▶ REQUIREMENT
All that is wanted is a word-for-word copy of the data from its first line to the line containing "unfold reportRun", both included.

▶ EXERCISE INPUT
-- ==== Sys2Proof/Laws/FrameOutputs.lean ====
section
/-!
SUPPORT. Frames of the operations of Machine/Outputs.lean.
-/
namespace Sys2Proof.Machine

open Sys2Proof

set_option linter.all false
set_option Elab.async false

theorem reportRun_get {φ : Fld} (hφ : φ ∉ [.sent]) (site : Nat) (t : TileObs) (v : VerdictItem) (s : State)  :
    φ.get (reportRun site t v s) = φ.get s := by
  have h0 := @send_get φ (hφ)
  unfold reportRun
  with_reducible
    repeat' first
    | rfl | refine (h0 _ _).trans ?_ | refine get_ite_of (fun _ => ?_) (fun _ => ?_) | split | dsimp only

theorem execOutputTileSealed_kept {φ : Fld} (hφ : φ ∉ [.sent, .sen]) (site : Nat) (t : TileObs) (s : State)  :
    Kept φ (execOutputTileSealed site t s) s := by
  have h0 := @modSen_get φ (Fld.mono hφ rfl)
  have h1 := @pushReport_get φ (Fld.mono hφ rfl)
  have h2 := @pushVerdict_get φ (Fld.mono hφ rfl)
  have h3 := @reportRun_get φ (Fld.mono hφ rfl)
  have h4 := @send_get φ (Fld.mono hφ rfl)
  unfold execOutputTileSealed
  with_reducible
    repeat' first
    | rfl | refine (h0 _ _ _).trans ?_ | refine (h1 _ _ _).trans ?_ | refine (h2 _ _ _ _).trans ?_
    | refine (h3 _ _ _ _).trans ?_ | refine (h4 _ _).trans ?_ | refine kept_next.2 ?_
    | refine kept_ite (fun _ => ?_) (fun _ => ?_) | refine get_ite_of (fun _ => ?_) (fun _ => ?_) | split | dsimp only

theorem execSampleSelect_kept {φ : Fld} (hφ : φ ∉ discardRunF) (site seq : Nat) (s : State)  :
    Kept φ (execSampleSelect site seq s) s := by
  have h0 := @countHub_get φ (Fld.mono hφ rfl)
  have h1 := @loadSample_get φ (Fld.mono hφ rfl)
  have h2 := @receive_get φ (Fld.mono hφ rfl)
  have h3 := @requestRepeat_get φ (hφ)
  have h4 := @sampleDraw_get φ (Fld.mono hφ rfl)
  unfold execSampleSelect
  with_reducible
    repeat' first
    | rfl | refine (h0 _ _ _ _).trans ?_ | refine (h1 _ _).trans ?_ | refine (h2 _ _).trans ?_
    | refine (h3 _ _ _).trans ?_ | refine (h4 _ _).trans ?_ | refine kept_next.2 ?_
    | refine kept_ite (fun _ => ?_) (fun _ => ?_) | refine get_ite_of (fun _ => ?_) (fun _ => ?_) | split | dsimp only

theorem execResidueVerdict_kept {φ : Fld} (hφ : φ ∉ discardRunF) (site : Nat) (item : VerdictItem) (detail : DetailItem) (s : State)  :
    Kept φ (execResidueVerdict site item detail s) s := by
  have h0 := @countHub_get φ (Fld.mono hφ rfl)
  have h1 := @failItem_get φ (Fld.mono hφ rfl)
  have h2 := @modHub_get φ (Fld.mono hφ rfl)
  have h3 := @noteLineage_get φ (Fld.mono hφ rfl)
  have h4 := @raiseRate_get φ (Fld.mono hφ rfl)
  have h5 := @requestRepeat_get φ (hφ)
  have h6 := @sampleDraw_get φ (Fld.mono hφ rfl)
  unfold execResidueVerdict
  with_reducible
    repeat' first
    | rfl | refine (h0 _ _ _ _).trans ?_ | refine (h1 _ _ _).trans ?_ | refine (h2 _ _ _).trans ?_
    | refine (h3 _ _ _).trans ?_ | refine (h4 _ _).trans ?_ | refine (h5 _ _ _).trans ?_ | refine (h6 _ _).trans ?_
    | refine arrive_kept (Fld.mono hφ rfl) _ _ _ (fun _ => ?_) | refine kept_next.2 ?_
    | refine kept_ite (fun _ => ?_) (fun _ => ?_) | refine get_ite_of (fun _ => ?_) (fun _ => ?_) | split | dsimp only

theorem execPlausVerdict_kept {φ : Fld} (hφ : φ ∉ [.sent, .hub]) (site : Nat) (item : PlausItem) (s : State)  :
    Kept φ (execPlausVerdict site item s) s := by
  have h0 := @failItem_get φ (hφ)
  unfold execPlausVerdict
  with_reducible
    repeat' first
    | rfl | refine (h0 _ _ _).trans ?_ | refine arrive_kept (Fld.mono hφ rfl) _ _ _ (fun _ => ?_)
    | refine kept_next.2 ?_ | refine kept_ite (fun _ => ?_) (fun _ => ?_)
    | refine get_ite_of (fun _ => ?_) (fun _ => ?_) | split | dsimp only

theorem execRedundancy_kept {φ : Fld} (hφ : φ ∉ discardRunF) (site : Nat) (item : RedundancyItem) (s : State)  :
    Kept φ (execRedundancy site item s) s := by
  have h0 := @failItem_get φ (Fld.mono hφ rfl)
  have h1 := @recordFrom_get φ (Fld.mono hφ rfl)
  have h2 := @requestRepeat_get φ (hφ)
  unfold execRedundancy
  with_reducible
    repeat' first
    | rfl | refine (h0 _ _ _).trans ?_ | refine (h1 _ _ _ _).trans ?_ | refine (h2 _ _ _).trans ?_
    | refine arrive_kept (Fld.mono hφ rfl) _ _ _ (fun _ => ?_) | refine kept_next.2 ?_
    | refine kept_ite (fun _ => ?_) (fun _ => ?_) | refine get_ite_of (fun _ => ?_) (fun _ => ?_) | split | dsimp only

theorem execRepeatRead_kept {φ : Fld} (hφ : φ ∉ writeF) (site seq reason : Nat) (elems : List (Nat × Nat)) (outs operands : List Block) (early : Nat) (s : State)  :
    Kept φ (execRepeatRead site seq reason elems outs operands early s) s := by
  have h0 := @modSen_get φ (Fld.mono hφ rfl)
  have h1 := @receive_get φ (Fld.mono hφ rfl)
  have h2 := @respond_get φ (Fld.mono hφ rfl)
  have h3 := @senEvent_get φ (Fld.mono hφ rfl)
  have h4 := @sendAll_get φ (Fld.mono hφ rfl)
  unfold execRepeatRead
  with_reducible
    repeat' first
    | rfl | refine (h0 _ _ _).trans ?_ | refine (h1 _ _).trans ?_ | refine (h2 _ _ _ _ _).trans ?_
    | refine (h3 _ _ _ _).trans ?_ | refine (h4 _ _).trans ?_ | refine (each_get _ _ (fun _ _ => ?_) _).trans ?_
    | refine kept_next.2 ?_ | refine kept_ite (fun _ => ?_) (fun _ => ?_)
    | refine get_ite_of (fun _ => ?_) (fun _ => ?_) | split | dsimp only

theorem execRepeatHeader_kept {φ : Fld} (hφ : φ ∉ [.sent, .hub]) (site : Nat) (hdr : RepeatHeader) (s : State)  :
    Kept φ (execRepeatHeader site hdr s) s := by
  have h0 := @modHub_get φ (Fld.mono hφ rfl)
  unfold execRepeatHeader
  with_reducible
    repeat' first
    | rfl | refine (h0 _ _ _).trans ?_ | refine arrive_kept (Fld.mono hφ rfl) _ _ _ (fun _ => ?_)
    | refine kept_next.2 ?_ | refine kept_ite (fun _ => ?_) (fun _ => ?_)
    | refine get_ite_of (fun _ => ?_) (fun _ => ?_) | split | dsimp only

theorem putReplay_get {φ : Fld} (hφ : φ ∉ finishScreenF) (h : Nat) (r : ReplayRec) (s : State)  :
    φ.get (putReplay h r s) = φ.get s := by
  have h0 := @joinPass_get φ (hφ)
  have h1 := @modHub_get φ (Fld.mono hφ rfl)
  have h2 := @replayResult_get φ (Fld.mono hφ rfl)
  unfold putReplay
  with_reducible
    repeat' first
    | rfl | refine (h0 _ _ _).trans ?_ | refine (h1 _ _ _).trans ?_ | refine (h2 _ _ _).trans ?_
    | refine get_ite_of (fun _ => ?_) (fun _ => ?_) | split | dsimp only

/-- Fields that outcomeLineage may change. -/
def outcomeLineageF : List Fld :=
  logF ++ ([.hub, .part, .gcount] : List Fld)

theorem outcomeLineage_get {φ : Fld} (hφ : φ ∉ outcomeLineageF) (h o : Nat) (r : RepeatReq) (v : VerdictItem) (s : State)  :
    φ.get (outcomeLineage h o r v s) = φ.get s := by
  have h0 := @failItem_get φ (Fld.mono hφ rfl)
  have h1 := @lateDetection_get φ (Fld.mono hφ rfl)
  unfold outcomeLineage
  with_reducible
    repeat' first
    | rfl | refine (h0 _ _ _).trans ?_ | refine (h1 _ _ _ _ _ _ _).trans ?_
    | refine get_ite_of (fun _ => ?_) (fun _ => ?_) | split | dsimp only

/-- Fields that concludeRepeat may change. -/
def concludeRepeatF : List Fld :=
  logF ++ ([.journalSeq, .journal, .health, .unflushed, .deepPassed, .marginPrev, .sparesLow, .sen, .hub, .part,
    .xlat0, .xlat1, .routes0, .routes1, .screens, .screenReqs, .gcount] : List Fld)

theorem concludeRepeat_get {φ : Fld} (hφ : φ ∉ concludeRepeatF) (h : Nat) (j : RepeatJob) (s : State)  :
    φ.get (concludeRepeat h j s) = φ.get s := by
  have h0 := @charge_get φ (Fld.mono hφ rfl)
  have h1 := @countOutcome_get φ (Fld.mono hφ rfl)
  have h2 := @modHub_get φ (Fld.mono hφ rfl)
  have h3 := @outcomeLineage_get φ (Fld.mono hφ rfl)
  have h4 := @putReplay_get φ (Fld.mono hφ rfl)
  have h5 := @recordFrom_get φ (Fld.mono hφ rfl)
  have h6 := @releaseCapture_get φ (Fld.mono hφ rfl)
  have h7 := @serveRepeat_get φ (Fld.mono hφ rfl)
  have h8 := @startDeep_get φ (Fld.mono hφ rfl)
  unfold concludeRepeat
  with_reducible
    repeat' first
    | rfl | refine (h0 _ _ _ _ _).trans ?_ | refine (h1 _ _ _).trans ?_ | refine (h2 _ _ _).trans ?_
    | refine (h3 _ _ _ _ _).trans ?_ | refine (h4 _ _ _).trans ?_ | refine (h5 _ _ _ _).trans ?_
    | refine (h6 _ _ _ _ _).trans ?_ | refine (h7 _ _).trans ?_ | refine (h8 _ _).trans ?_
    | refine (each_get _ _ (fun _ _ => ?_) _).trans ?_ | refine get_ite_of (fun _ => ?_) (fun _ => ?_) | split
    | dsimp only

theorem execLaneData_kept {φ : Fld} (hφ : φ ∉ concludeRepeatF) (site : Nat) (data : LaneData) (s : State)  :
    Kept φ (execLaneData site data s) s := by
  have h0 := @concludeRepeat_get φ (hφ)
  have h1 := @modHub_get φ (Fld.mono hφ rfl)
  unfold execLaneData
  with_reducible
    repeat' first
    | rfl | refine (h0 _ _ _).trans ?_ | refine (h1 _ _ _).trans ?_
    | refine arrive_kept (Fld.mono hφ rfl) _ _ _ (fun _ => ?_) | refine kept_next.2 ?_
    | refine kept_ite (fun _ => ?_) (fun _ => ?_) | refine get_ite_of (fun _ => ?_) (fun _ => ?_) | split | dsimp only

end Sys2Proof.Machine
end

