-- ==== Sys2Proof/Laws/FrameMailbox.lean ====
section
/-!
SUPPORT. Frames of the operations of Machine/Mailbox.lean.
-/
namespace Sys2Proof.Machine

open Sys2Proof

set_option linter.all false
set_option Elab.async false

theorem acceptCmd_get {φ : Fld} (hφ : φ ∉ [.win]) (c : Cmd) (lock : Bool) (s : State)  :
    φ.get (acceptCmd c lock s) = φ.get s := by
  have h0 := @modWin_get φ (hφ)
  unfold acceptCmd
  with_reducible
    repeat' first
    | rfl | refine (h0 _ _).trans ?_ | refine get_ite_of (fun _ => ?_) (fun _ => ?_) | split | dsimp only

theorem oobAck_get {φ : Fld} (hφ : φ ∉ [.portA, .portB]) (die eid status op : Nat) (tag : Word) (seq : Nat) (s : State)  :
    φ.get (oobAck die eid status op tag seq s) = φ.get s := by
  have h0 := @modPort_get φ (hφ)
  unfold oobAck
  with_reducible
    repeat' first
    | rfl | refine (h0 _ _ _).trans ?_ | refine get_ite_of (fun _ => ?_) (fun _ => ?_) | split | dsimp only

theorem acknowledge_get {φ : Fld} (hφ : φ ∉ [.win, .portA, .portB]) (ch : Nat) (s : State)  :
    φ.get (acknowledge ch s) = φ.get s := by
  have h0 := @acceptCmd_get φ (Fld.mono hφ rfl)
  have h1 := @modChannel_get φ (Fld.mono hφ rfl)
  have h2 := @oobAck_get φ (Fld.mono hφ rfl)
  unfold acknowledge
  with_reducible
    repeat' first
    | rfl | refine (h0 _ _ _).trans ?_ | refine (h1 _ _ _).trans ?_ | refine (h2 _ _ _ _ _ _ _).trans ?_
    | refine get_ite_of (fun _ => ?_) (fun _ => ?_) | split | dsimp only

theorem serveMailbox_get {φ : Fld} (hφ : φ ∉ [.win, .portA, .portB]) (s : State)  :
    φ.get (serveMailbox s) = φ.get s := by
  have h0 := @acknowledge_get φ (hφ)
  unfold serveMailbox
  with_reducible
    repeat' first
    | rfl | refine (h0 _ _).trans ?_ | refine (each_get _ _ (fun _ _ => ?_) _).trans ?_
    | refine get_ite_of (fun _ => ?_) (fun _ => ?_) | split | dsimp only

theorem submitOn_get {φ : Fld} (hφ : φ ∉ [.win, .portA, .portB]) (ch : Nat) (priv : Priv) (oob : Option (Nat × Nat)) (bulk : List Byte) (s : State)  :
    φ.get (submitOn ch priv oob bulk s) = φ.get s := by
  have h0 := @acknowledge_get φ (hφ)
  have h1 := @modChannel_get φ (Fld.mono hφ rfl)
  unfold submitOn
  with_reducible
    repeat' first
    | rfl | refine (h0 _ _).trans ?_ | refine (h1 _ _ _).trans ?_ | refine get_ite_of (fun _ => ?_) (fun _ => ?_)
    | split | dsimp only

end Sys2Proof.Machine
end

▶ EXERCISE SOLUTION
-- ==== Sys2Proof/Laws/FrameOutputs.lean ====
section
/-!
SUPPORT. Frames of the operations of Machine/Outputs.lean.
-/
namespace Sys2Proof.Machine

open Sys2Proof

set_option linter.all false
set_option Elab.async false

theorem reportRun_get {φ : Fld} (hφ : φ ∉ [.sent]) (site : Nat) (t : TileObs) (v : VerdictItem) (s : State)  :
    φ.get (reportRun site t v s) = φ.get s := by
  have h0 := @send_get φ (hφ)
  unfold reportRun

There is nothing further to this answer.